Kapoor Rohit, Gupta Amit, Yadav Partap Singh, Mandelia Ankur
Department of Pediatric Surgery, Lady Hardinge Medical College and Associated Kalawati Saran Children's Hospital, New Delhi, India.
Department of Pediatric Surgery, Sanjay Gandhi Postgraduate Institute of Medical Sciences, Lucknow, Uttar Pradesh, India.
J Indian Assoc Pediatr Surg. 2022 Nov-Dec;27(6):707-712. doi: 10.4103/jiaps.jiaps_39_22. Epub 2022 Nov 14.
Posterior cloacal malformations (PCMs) are distinguished from classical cloacal malformations by the posterior location of the common opening in the perineum. We aim to describe our experience of management of these rare and complex malformations.
This study was a retrospective chart review of all patients with PCM who underwent treatment at Kalawati Saran Children's Hospital (KSCH), New Delhi, and Sanjay Gandhi Postgraduate Institute of Medical Sciences (SGPGIMS), Lucknow, between 2013 and 2021. Individual anatomical variations and their impact on the clinical presentation, management, and final outcome (cosmesis and function) were recorded and analyzed.
During the study period, four girls with a median age of 2 (range: 0-5) years presented to us with PCM. Three patients were referred to KSCH as ambiguous genitalia whereas one patient was born at SGPGIMS with an antenatal diagnosis of "urorectal septal defect." On examination, three patients had the urogenital sinus (UGS) opening immediately anterior to the normally located anal opening (2 orifices), whereas one had a single orifice at the normal location of the anus with the UGS opening in the anterior rectal wall. Associated anomalies included: (a) hydrocolpos ( = 3), which was managed by a tube vaginostomy; (b) urethral duplication with dorsal atretic urethra ( = 3); (c) uterine didelphys ( = 1); (d) bilateral grade 5 vesicoureteric reflux ( = 1); and (e) vaginal calculus ( = 1). Total urogenital mobilization (anterior sagittal approach) with feminizing genitoplasty was performed for patients with UGS and normal anus ( = 3). In the patient with a single opening at the normal location of the anus, posterior sagittal ano-recto-urethro-vaginoplasty was performed. At a median follow-up of 24 months, three patients are continent for urine and stool, whereas one patient is yet to be toilet trained.
PCMs are unusual complex malformations that necessitate meticulous clinical examination, detailed diagnostic workup, and multistaged surgical management.
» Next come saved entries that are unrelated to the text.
/-- Settles O50: the opcode byte is classified as one with a ModR/M byte, and the ModR/M decoder rejects that byte. -/
theorem unsupportedModrmStops : Obligations.UnsupportedModrmStops := by
  unfold Obligations.UnsupportedModrmStops
  intro s op m hs hi hmap hm hc
  obtain ⟨cat, hcat, hmap⟩ : ∃ cat, (cat = .modrm8 ∨ cat = .modrm16 ∨ cat = .group) ∧ mappedCategory op = some cat := by
    rcases hmap with h | h | h
    exacts [⟨_, .inl rfl, h⟩, ⟨_, .inr (.inl rfl), h⟩, ⟨_, .inr (.inr rfl), h⟩]
  exact step_rejected hs hc (decode_unsupported hi hmap hcat hm) rfl

/-! ## A GROUP byte whose sub-selector names no implemented row (R101) -/

theorem row_of_groupTable :
    ∀ p ∈ groupTable, mappedCategory p.1 = some .group ∧ ∃ r ∈ fixedRowsAt p.1, r.row = p.2.2 := by
  decide

theorem mem_groupTable_of_sub :
    ∀ op : Byte, ∀ r ∈ fixedRowsAt op, ∀ sub, r.sub = some sub → (op, sub, r.row) ∈ groupTable := by
  decide +kernel

theorem implemented_of_groupTable {c : Config} {p : Byte × BitVec 3 × Row} (hp : p ∈ groupTable)
    (h : p.2.2 ∉ c.rowsExcluded) : implemented c p.1 = true := by
  obtain ⟨-, r, hr, hrow⟩ := row_of_groupTable p hp
  exact List.any_eq_true.2 ⟨r, Laws.Opcode.rowsAt_of_fixed hr, by simp [Config.implements, hrow, h]⟩

/-- R101's table holds every row a sub-selector can name. -/
theorem groupRowAt_eq_none {c : Config} {op : Byte} {sub : BitVec 3}
    (h : ∀ p ∈ groupTable, p.1 = op → p.2.1 = sub → p.2.2 ∈ c.rowsExcluded) : groupRowAt c op sub = none := by
  refine List.find?_eq_none.2 fun r hr => ?_
  rcases mem_rowsAt hr with hr | ⟨-, -, rfl⟩
  · by_cases hsub : r.sub = some sub
    · simp [Config.implements, h _ (mem_groupTable_of_sub op r hr sub hsub) rfl rfl]
    · simp [hsub]
  · simp

theorem effectiveOperand_of_length {ρ : Type} (regOf : BitVec 3 → ρ) {mod : BitVec 2} {rm : BitVec 3}
    {disp : List Byte} (h : disp.length = dispLen mod.toNat rm.toNat) :
    ∃ e, effectiveOperand listStream regOf mod rm disp = .ok e [] := by
  have hmod : mod = 0 ∨ mod = 1 ∨ mod = 2 ∨ mod = 3 := by clear h; revert mod; decide
  rcases hmod with rfl | rfl | rfl | rfl
  · by_cases hrm : rm = 0b110#3
    · subst hrm
      obtain ⟨lo, hi, rfl⟩ := List.length_eq_two.1 h
      exact ⟨.direct (joinBytes hi lo), rfl⟩
    · have hnum : rm.toNat ≠ 6 := fun h6 => hrm (BitVec.eq_of_toNat_eq h6)
      obtain rfl := List.eq_nil_of_length_eq_zero (h.trans (if_neg hnum))
      exact ⟨.base (.ofNum rm), by simp [effectiveOperand, hrm]⟩
  · obtain ⟨d, rfl⟩ := List.length_eq_one_iff.1 h
    exact ⟨.disp8 (.ofNum rm) d, rfl⟩
  · obtain ⟨lo, hi, rfl⟩ := List.length_eq_two.1 h
    exact ⟨.disp16 (.ofNum rm) (joinBytes hi lo), rfl⟩
  · obtain rfl := List.eq_nil_of_length_eq_zero h
    exact ⟨.reg (regOf rm), rfl⟩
Management should be tailored as per each individual patient's anatomy and clinical presentation for an optimal outcome.
后泄殖腔畸形(PCM)与经典泄殖腔畸形的区别在于会阴区共同开口的位置靠后。我们旨在描述我们对这些罕见且复杂畸形的治疗经验。
本研究是一项回顾性病历审查,研究对象为2013年至2021年间在新德里的卡拉瓦蒂·萨兰儿童医院(KSCH)和勒克瑙的桑贾伊·甘地医学科学研究生学院(SGPGIMS)接受治疗的所有PCM患者。记录并分析个体解剖变异及其对临床表现、治疗和最终结局(美容效果和功能)的影响。
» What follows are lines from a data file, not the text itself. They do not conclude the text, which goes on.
-- ==== Sys2Proof/Machine/Links.lean ====
section
/-! DEFINITION. The computer links' events: presence (R101, R102, R106), configure, suspend, resume and bus reset
(R103 to R105), leaving the queueable states (R107), polls (R110, R115), LED output reports (R116), remote wake
(R123, R127 to R129) and result reads (R117, R168). -/

namespace Sys2Proof.Machine

/-! Leaving the queueable states (R107). -/

/-- Steps 1 to 3 of R107 at the port record: the queue is emptied with QUEUE_FLUSHED, RESYNC and the last
absolute pair are cleared. -/
def flushPort (p : Port) : Port :=
  { p with
    queue := []
    resync := none
    lastPair := none
    sticky := { p.sticky with queueFlushed := p.sticky.queueFlushed || !p.queue.isEmpty } }

/-- Step 4 of R107: computer k leaves every owner set, its last snapshot and its button records, with no report to
it (R12, R17). -/
def forgetOwner (k : Computer) (s : State) : State :=
  { s with
    keys :=
      { s.keys with
        held := s.keys.held.map (fun e => { e with owners := without e.owners k })
        snapshots := s.keys.snapshots.set k.val emptySnapshot k.isLt
        buttons := s.keys.buttons.map (fun o => if o = some k then none else o) } }

/-- Step 5 of R107: computer k leaves the broadcast set (R60). -/
def leaveBroadcast (k : Computer) (s : State) : State := setBroadcast (without s.focusUnit.broadcast k) s

/-- Step 6 of R107: the LED state becomes all off, and the console LED value follows when k is the focus. -/
def clearLeds (k : Computer) (s : State) : State :=
  let cleared := onPort k (fun p => { p with leds := ledsOff }) s
  if s.focusUnit.focus = some k then refreshLeds cleared else cleared

/-- Step 7 of R107: a wake attempt in progress ends with NOT_PRESENT told to the engine (R130). -/
def abandonWake (k : Computer) (s : State) : State :=
  if (s.port k).attempt.isSome then engineWakeEnded k .notPresent (onPort k (fun p => { p with attempt := none }) s)
  else s

/-- The effects of leaving the queueable states, after the new link state has been taken (R107, R168, R175). -/
def leaveQueueable (k : Computer) (s : State) : State :=
  engineIssuerLost k
    (abandonWake k (clearLeds k (leaveBroadcast k (forgetOwner k (onPort k flushPort s)))))

/-- The effects of R107 when the port was queueable before. -/
def leaveIf (was : Bool) (k : Computer) (s : State) : State := if was then leaveQueueable k s else s

/-! Presence (R101, R102, R106). -/

/-- The raw level of port k's presence line becomes `present` (R101). -/
def changePresence (k : Computer) (present : Bool) (s : State) : State :=
  onPort k
    (fun p =>
      if present = p.raw then p
      else
        { p with
          raw := present
          debounce := if present = p.sensed then none else some (timeFromNow s Config.debounceMillis) })
    s

/-- A presence arrival (R102). -/
def presenceArrival (k : Computer) (s : State) : State :=
  record (.attach k .presence)
    (onPort k (fun p => { p with sensed := true, debounce := none, link := .attached }) s)

/-- A presence loss (R106). -/
def presenceLoss (k : Computer) (s : State) : State :=
  leaveIf (s.queueable k) k
    (record (.detach k)
      (onPort k
        (fun p =>
          { p with
            sensed := false, debounce := none, link := .detached, armed := false
            sticky := { p.sticky with detachedSeen := true } })
        s))

/-- The debounce timer of port k expires (R101). -/
def expireDebounce (k : Computer) (s : State) : State :=
  match (s.port k).debounce with
  | some e => if isDue s.clock e then (if (s.port k).sensed then presenceLoss k s else presenceArrival k s) else s
  | none => s

/-! Configure, suspend, resume, bus reset (R103 to R105). -/

/-- Port k's link state changes from one state to another; in any other state nothing changes. -/
def moveLink (k : Computer) (old new : LinkState) (s : State) : State :=
  if (s.port k).link = old then onPort k (fun p => { p with link := new }) s else s

/-- A resume in WAKING ends the attempt with success (R129). -/
def wakeDone (k : Computer) (a : WakeAttempt) (s : State) : State :=
  engineWakeEnded k .done
    (record (.wakeDone k a.signals) (onPort k (fun p => { p with attempt := none, link := .ready }) s))

/-- A resume event (R104, R129). -/
def resumePort (k : Computer) (s : State) : State :=
  match (s.port k).link, (s.port k).attempt with
  | .waking, some a => wakeDone k a s
  | .suspended, _ => moveLink k .suspended .ready s
  | _, _ => s

/-- The ATTACH record of a bus reset, when the port is the focus (R105). -/
def recordFocusReset (k : Computer) (s : State) : State :=
  if s.focusUnit.focus = some k then record (.attach k .busReset) s else s

/-- A bus reset (R105). -/
def resetBus (k : Computer) (s : State) : State :=
  if (s.port k).link = .detached then s
  else
    leaveIf (s.queueable k) k
      (recordFocusReset k
        (onPort k
          (fun p => { p with link := .attached, armed := false, sticky := { p.sticky with busReset := true } }) s))

/-! Polls (R110, R115). -/

/-- The pointer report that ends a RESYNC (R115). -/
def resyncReport (s : State) (k : Computer) (acc : Resync) : Report :=
  match (s.settingsOf k).form with
  | .absolute => .absolute (pairOf (s.port k)).1 (pairOf (s.port k)).2 (s.buttonsOf k) acc.wheel
  | .relative => .relative acc.dx acc.dy (s.buttonsOf k) acc.wheel

/-- The reports that the end of a RESYNC adds (R115). -/
def resyncReports (s : State) (k : Computer) (acc : Resync) : List Report :=
  .keyboard (s.snapshot k) :: if acc.pointerDropped then [resyncReport s k acc] else []

/-- A pair used while it was absent becomes the last absolute pair (R92). -/
def noteReports (rs : List Report) (p : Port) : Port := rs.foldl (fun q r => notePair r q) p

/-- RESYNC ends at port k (R115). -/
def endResync (k : Computer) (acc : Resync) (s : State) : State :=
  let added := resyncReports s k acc
  onPort k
    (fun p =>
      noteReports added
        { p with
          queue := p.queue ++ added
          resync := none
          resyncCount := bump p.resyncCount
          sticky := { p.sticky with resyncOccurred := true } })
    s

/-- The head of the queue is removed and delivered (R110). -/
def deliverHead (k : Computer) (s : State) : State :=
  match (s.port k).queue with
  | [] => s
  | r :: rest => (onPort k (fun p => { p with queue := rest }) s).send (.delivered k r)

/-- The test for the end of RESYNC that follows a poll (R110, R115). -/
def testResync (k : Computer) (s : State) : State :=
  match (s.port k).resync with
  | some acc => if (s.port k).queue.length ≤ Config.resyncEndLength then endResync k acc s else s
  | none => s

/-- A poll (R110). -/
def pollPort (k : Computer) (s : State) : State :=
  if (s.port k).link = .ready then testResync k (deliverHead k s) else s

/-! LEDs and arming (R116, R123). -/

/-- An LED output report (R116). -/
def takeLedReport (k : Computer) (leds : Leds) (s : State) : State :=
  if (s.port k).link = .ready then
    let taken := onPort k (fun p => { p with leds := leds }) s
    if s.focusUnit.focus = some k then refreshLeds taken else taken
  else s

/-- An arming or disarming feature request (R123). -/
def armPort (k : Computer) (armed : Bool) (s : State) : State :=
  if (s.port k).link = .ready then onPort k (fun p => { p with armed := armed }) s else s

/-! The wake timer (R127, R128). -/

/-- The wake signal is sent again (R127). -/
def resendWake (k : Computer) (a : WakeAttempt) (s : State) : State :=
  onPort k
    (fun p =>
      { p with attempt := some { a with signals := a.signals + 1, expiry := timeFromNow s (1000 * a.timeout) } })
    (s.send (.wakeSignal k))

/-- Port k's flush into RESYNC at a wake failure, with QUEUE_FLUSHED (R114, R128). -/
def failureFlush (p : Port) : Port :=
  { flushIntoResync false p with
    sticky := { p.sticky with queueFlushed := p.sticky.queueFlushed || !p.queue.isEmpty } }

/-- A wake attempt fails (R128). -/
def failWake (k : Computer) (a : WakeAttempt) (s : State) : State :=
  engineWakeEnded k .wakeFailed
    (onPort k failureFlush
      (record (.wakeFailed k a.signals)
        (onPort k
          (fun p =>
            { p with attempt := none, link := .suspended, sticky := { p.sticky with wakeFailed := true } })
          s)))

/-- The wake timer of port k expires (R127, R157). -/
def expireWake (k : Computer) (s : State) : State :=
  match (s.port k).link, (s.port k).attempt with
  | .waking, some a =>
    if isDue s.clock a.expiry then (if a.signals ≤ a.retryLimit then resendWake k a s else failWake k a s) else s
  | _, _ => s

/-! Management reports and result reads on a link (R117). -/

/-- A management report on a port outside the management port set (R117). -/
def takeForeign (k : Computer) (s : State) : State :=
  if (s.port k).link = .ready ∧ ¬ s.isManagement k then countForeign s else s

/-- Whether a desk match byte selects this desk (R167). -/
def deskMatches (s : State) (b : Byte) : Bool :=
  decide (b.toNat = s.settings.deskNumber) ||
    (decide (s.settings.groupNumber ≠ 255) && decide (b.toNat = s.settings.groupNumber)) || decide (b = 255#8)

/-- The desk mismatch counter counts one (R167). -/
def countMismatch (s : State) : State := { s with mismatches := bump s.mismatches }

/-- A command report whose desk match byte does not select this desk (R167). -/
def takeMismatch (k : Computer) (b : Byte) (s : State) : State :=
  if (s.port k).link = .ready then
    if s.isManagement k then (if deskMatches s b then s else countMismatch s) else countForeign s
  else s

/-- Bytes 1 to 4 of a result report, with the slot state; those of an EMPTY slot are not stated (log entry 3). -/
def slotBytes (free : Nat → Byte) : Option ResultSlot → List Byte
  | none => [free 1, free 2, free 3, free 4, 0#8]
  | some r => [r.tag, r.command, resultCode r.result, byteOf r.data.length, 1#8]

/-- Bytes 6 and 7 of a result report; the in-flight tag of an IDLE engine is not stated (log entry 3). -/
def engineBytes (free : Nat → Byte) : Option Deferred → List Byte
  | none => [0#8, free 7]
  | some d => [1#8, d.tag]

/-- Bytes 8 to 63 of a result report; those beyond the data are not stated (log entry 3). -/
def dataBytes (free : Nat → Byte) (data : List Byte) : List Byte :=
  (List.range 56).map (fun i => data.getD i (free (8 + i)))

/-- The management result report of port k (R168, section 10.6). -/
def resultReport (s : State) (k : Computer) : List Byte :=
  let free := Config.freeByte s.freeUses
  byteOf s.settings.deskNumber ::
    (slotBytes free (s.port k).slot ++ engineBytes free s.engine ++
      dataBytes free (((s.port k).slot.map ResultSlot.data).getD []))

/-- A result read (R117, R168). -/
def readResult (k : Computer) (s : State) : State :=
  if (s.port k).link = .ready then
    if s.isManagement k then
      { s with sent := s.sent ++ [.resultReport k (resultReport s k)], freeUses := s.freeUses + 1 }
    else countForeign (s.send (.readRefused k))
  else s

end Sys2Proof.Machine
end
在研究期间,4名中位年龄为2岁(范围:0 - 5岁)的女孩因PCM前来就诊。3名患者因生殖器模糊被转诊至KSCH,而1名患者在SGPGIMS出生,产前诊断为“尿直肠隔缺损”。检查发现,3名患者的泌尿生殖窦(UGS)开口紧邻正常位置的肛门开口前方(2个开口),而1名患者在肛门正常位置有一个单一开口,UGS开口于直肠前壁。相关异常包括:(a)阴道积水(n = 3),通过阴道造瘘管治疗;(b)尿道重复畸形伴背侧闭锁尿道(n = 3);(c)双子宫(n = 1);(d)双侧5级膀胱输尿管反流(n = 1);以及(e)阴道结石(n = 1)。对于UGS且肛门正常的患者(n = 3),采用完全泌尿生殖系统游离术(前矢状入路)并进行女性化生殖器成形术。对于肛门正常位置有单一开口的患者,进行后矢状肛门 - 直肠 - 尿道 - 阴道成形术。中位随访24个月时,3名患者大小便自控,而1名患者尚未接受如厕训练。
PCM是不常见的复杂畸形,需要细致的临床检查、详细的诊断评估和多阶段手术治疗。应根据每个患者的解剖结构和临床表现进行个体化治疗,以获得最佳结局。